Paul Bibeau’s odd bid to break into books.

He’s skipped such traditional venues as bookstores and literary readings, opting instead for guerrilla-style readings at open-mic nights, comedy clubs and coffee shops. As part of his regular circuit between Roanoke and Newport News, he makes regular stops at Richmond’s Tropical Soul.

“I try to go to two clubs a week,” says the 33-year-old Bibeau, who carries boxes of books and business cards with him in case some unsuspecting audience member gets the itch to make contact.

Bibeau started writing by the fifth grade, tossing off horror stories for the heck of it.
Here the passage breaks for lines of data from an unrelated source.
/-- Settles O53: the longer sequence is known, or `w` is pending, or neither; each case is one of the steps above. -/
theorem encoderScanStep : Obligations.EncoderScanStep := by
  unfold Obligations.EncoderScanStep
  intro s h hphase hidx hroom c keys
  have hs : EncoderCoherent s := h.encoderCoherent (.inl hphase)
  by_cases hx : s.w ++ [c] ∈ keys
  · have hstep := hs.engineStep_of_known hphase hidx (exceeds_false_of_le (by omega) hroom) hx
    have hkeys := encoderKeys_of_zipIdx (t := { s.takeUnit with w := s.w ++ [c] }) (dict := keys) rfl
    exact ⟨_, hstep, hphase, rfl, rfl, rfl, .of_hostPart (engineStep_hostPart hstep), by rw [hkeys]; rfl,
      fun _ => ⟨rfl, hkeys, rfl, rfl, mem_takeUnit_ePend s⟩, fun hn => absurd hx hn⟩
  · have hw := hs.w_mem hx
    have hkeys (p : Packer) (ct : Counters) (pend : List (List CodeUnit)) :
        encoderKeys (s.restart p ct pend) = keys ++ [s.w ++ [c]] := encoderKeys_of_zipIdx rfl
    by_cases hp : s.w ∈ s.ePend
    · obtain ⟨u, hu, he⟩ := hs.emitW_takeUnit_of_pending hp
      have hstep := hs.engineStep_of_new hphase hidx hroom hx (by simp) he
      refine ⟨_, hstep, hphase, rfl, rfl, rfl, .of_hostPart (engineStep_hostPart hstep), by rw [hkeys]; rfl,
        fun hk => absurd hk hx, fun _ => ⟨rfl, hkeys _ _ _, fun x => ?_, fun _ => ⟨u, hu, rfl, ?_⟩, fun hn => absurd hp hn⟩⟩
      · rw [← mem_takeUnit_ePend]
        exact List.mem_filter.trans (and_congr_right' bne_iff_ne)
      · exact (grow_takeUnit_setSize s _).2
    · have hp' : s.w ∉ s.takeUnit.ePend := fun hmem => by
        rcases (mem_takeUnit_ePend s _).mp hmem with hpend | ⟨heq, hnew⟩
        · exact hp hpend
        · exact hnew (heq ▸ hw)
      have hstep := hs.engineStep_of_new hphase hidx hroom hx (by simp) (hs.emitW_takeUnit_of_known hw hp')
      refine ⟨_, hstep, hphase, rfl, rfl, rfl, .of_hostPart (engineStep_hostPart hstep), by rw [hkeys]; rfl,
        fun hk => absurd hk hx, fun _ => ⟨rfl, hkeys _ _ _, fun x => ?_, fun hpend => absurd hpend hp, fun _ => ⟨rfl, ?_⟩⟩⟩
      · rw [← mem_takeUnit_ePend]
        exact (and_iff_left_of_imp fun hmem (heq : x = s.w) => hp' (heq ▸ hmem)).symm
      · exact (grow_takeUnit_setSize s _).1

end Sys2Proof.Machine
end

section
/-! PROOF. The decoder (spec/43_decoder.md): its counters (R226), and one code of the loop (R214 to R223). -/

namespace Sys2Proof.Machine

/-- Between two codes the decoder's registers are coherent (R35 to R39). -/
theorem Inv.decoderCoherent {s : State} (h : Inv s) (hphase : s.phase = .decLoop) : DecoderCoherent s := by
  have hengine := h.engine
  unfold EngineCoherent at hengine
  rw [hphase] at hengine
  exact hengine.2.2

/-! ### The counters (R226) -/

/-- Settles O50: the start is computed, `grow_coherent` is the step, and the invariant of the block holds both between codes.
A code up to `dictSize` is below `2^numBits` because `enlargeIn` is not 0. -/
theorem growKeepsTheDecoderInvariant : Obligations.GrowKeepsTheDecoderInvariant := by
  unfold Obligations.GrowKeepsTheDecoderInvariant
  intro Law
  refine ⟨by decide, ?_, ?_, ?_⟩
  · intro c hsize ⟨hgrowth, hbounds⟩
    exact (grow_coherent hgrowth hbounds hsize).2
  · intro s h hphase
    have hs := h.decoderCoherent hphase
    exact ⟨⟨hs.growth, hs.bounds⟩, hs.size⟩
  · intro c k ⟨hgrowth, hpos, _⟩ hk
    omega

/-! ### One code of the loop (R214 to R223) -/

/-- The loop's work is the engine's step (R30). -/
theorem engineStep_of_decLoop_ok {s t : State} (hphase : s.phase = .decLoop) (h : decLoop s = .ok t) :
    engineStep s = .next t := by
  have hwork : engineWork s = .ok t := by simp only [engineWork, hphase, h]
  rw [engineStep, hwork]

/-- A condition raised in the loop ends the command (R262). -/
theorem engineStep_of_decLoop_raise {s : State} {e : Ending} (hphase : s.phase = .decLoop)
    (htaint : s.tainted = false) (h : decLoop s = .error (.raise e)) : engineStep s = .next (finish e 0 s) := by
  have hwork : engineWork s = .error (.raise e) := by simp only [engineWork, hphase, h]
  rw [engineStep, hwork, ← complete_untainted htaint]
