-- ==== Sys2Proof/Decode.lean ====
section
/-! DEFINITION. The decoder of command words, total on all 2^32 of them (30_encoding.md rules R32 to R38), and the
encoder written from the same tables. Case (d) of rule R38 depends on the instance and not on the word: it is the
meaning of AND, OR and XOR that checks the widths (45_bitwise.md rules R80 to R82). -/

namespace Sys2Proof

/-- `cmd[hi:lo]`, the unsigned integer made of bits hi down to lo (00_scope.md section 5.2). -/
def cmdBits (w : Word) (hi lo : Nat) : Nat := w.toNat / 2 ^ lo % 2 ^ (hi + 1 - lo)

/-- The field `r` (R32, R33). -/
def fieldSelf (w : Word) : Reg := if cmdBits w 31 31 = 0 then .A else .B

/-- The field `op` (R32). -/
def fieldOp (w : Word) : Nat := cmdBits w 30 24

/-- The field `imm24`, the count of format K (R32, R34). -/
def fieldImm (w : Word) : Nat := cmdBits w 23 0

/-- The field `idx` of format X (R34). -/
def fieldIdx (w : Word) : Nat := cmdBits w 23 8

/-- The field `v8` of format X (R34). -/
def fieldV8 (w : Word) : Byte := BitVec.ofNat 8 (cmdBits w 7 0)

/-- Why the decoder refuses a word, by the cases of R38. The names are the model's (log 17). -/
inductive Illegal where
  /-- R38 (a): `op` is none of the 27 codes of R37. -/
  | unassignedOpcode
  /-- R38 (b): a command of format N with `imm24` not 0. -/
  | nonzeroImmediate
  /-- R38 (c): RDB with `cmd[7:0]` not 0. -/
  | nonzeroByteField
  deriving DecidableEq, Repr

/-- Format N: all of `imm24` must be 0 (R34). -/
def formatN (w : Word) (i : Instr) : Except Illegal Instr :=
  if fieldImm w = 0 then .ok i else .error .nonzeroImmediate

/-- Format X of RDB: `cmd[7:0]` must be 0 (R34). -/
def formatX0 (w : Word) (i : Instr) : Except Illegal Instr :=
  if cmdBits w 7 0 = 0 then .ok i else .error .nonzeroByteField

/-- The decoder (R37): look `op` up, then check the must-be-zero bits of the format. -/
def decode (w : Word) : Except Illegal Instr :=
  let r := fieldSelf w
  match fieldOp w with
  | 0x01 => formatN w (.mov r)
  | 0x02 => formatN w (.cmpeq r)
  | 0x03 => formatN w (.cmplt r)
  | 0x04 => formatN w (.cmpgt r)
  | 0x05 => formatN w (.cmple r)
  | 0x06 => formatN w (.cmpge r)
  | 0x08 => .ok (.shr r (fieldImm w))
  | 0x09 => .ok (.shl r (fieldImm w))
  | 0x10 => formatN w (.add r)
  | 0x11 => formatN w (.sub r)
  | 0x18 => formatN w (.mul r)
  | 0x20 => formatN w (.div r)
  | 0x21 => formatN w (.mod r)
  | 0x28 => formatN w (.and r)
  | 0x29 => formatN w (.or r)
  | 0x2A => formatN w (.xor r)
  | 0x2B => formatN w (.not r)
  | 0x30 => formatN w (.hexin r)
  | 0x31 => formatN w (.hexout r)
  | 0x32 => formatN w (.hexoutx r)
  | 0x38 => .ok (.getbit r (fieldImm w))
  | 0x39 => formatN w (.rank r)
  | 0x40 => formatN w (.clr r)
  | 0x41 => formatX0 w (.rdb r (fieldIdx w))
  | 0x42 => .ok (.wrb r (fieldIdx w) (fieldV8 w))
  | 0x43 => formatN w (.dump r)
  | 0x44 => formatN w (.bits r)
  | _ => .error .unassignedOpcode

/-- The host's question: the instruction the decoder reads from a command word whose bits are `w`, of which the
opcode table gives `nbits` (the bits above are 0). -/
def decodeTableWord (nbits w : Nat) : Option Instr :=
  (decode (BitVec.ofNat 32 (w % 2 ^ nbits))).toOption

/-- The code of an operation in the opcode map (R37). -/
def Instr.opcode : Instr → Nat
  | .mov _ => 0x01
  | .cmpeq _ => 0x02
  | .cmplt _ => 0x03
  | .cmpgt _ => 0x04
  | .cmple _ => 0x05
  | .cmpge _ => 0x06
  | .shr _ _ => 0x08
  | .shl _ _ => 0x09
  | .add _ => 0x10
  | .sub _ => 0x11
  | .mul _ => 0x18
  | .div _ => 0x20
  | .mod _ => 0x21
  | .and _ => 0x28
  | .or _ => 0x29
  | .xor _ => 0x2A
  | .not _ => 0x2B
  | .hexin _ => 0x30
  | .hexout _ => 0x31
  | .hexoutx _ => 0x32
  | .getbit _ _ => 0x38
  | .rank _ => 0x39
  | .clr _ => 0x40
  | .rdb _ _ => 0x41
  | .wrb _ _ _ => 0x42
  | .dump _ => 0x43
  | .bits _ => 0x44

/-- The field `imm24` of a command, by its format (R34). -/
def Instr.imm : Instr → Nat
  | .shr _ k | .shl _ k | .getbit _ k => k
  | .rdb _ idx => idx * 256
  | .wrb _ idx v8 => idx * 256 + v8.toNat
  | .mov _ | .cmpeq _ | .cmplt _ | .cmpgt _ | .cmple _ | .cmpge _ | .add _ | .sub _ | .mul _ | .div _ | .mod _
  | .and _ | .or _ | .xor _ | .not _ | .hexin _ | .hexout _ | .hexoutx _ | .rank _ | .clr _ | .dump _
  | .bits _ => 0

/-- The bit `r` of a command (R33). -/
def Reg.code : Reg → Nat
  | .A => 0
  | .B => 1

/-- The encoder: the command word of a well-formed instruction (R32). -/
def encode (i : Instr) : Word :=
  BitVec.ofNat 32 (i.self.code * 2 ^ 31 + i.opcode * 2 ^ 24 + i.imm)

end Sys2Proof
end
He took classes in creative writing and literary journalism at the University of Virginia, and his first job out of college was at a newspaper in West Point, Va.

He moved to New York City in the mid-’90s, and spent eight years working for the glossy mags, starting as a low-level chump at Mademoiselle, where he eventually became an advice columnist. “I was the ‘normal’ guy who would tell the ‘normal’ women writing in what a ‘normal’ guy wanted,” he says. “You really learn what it is that an audience wants.”

Bibeau turned the experience into an assistant editing position at Maxim magazine and soon found himself at a crucial career crossroads. “You always have to make that decision,” he says. “Are you going to be an editor or a writer?” He chose the latter, but was all the wiser with a wealth of marketing and editing skills needed to hustle his work.

Bibeau is shamelessly pushing ahead with his self-publishing efforts and is determined that the face time at his commando readings will pay off in the end. “I think the future of self-published fiction is going to model the alternative music scene,” he says. “Traditional publishing is too cautious, too slow-moving, and too arrogant to give people fiction that’s unique and fresh.” With costs diminishing for small print runs and the Internet making marketing easy for little guys, Bibeau thinks it won’t be long before the large houses lose the advantages they currently have.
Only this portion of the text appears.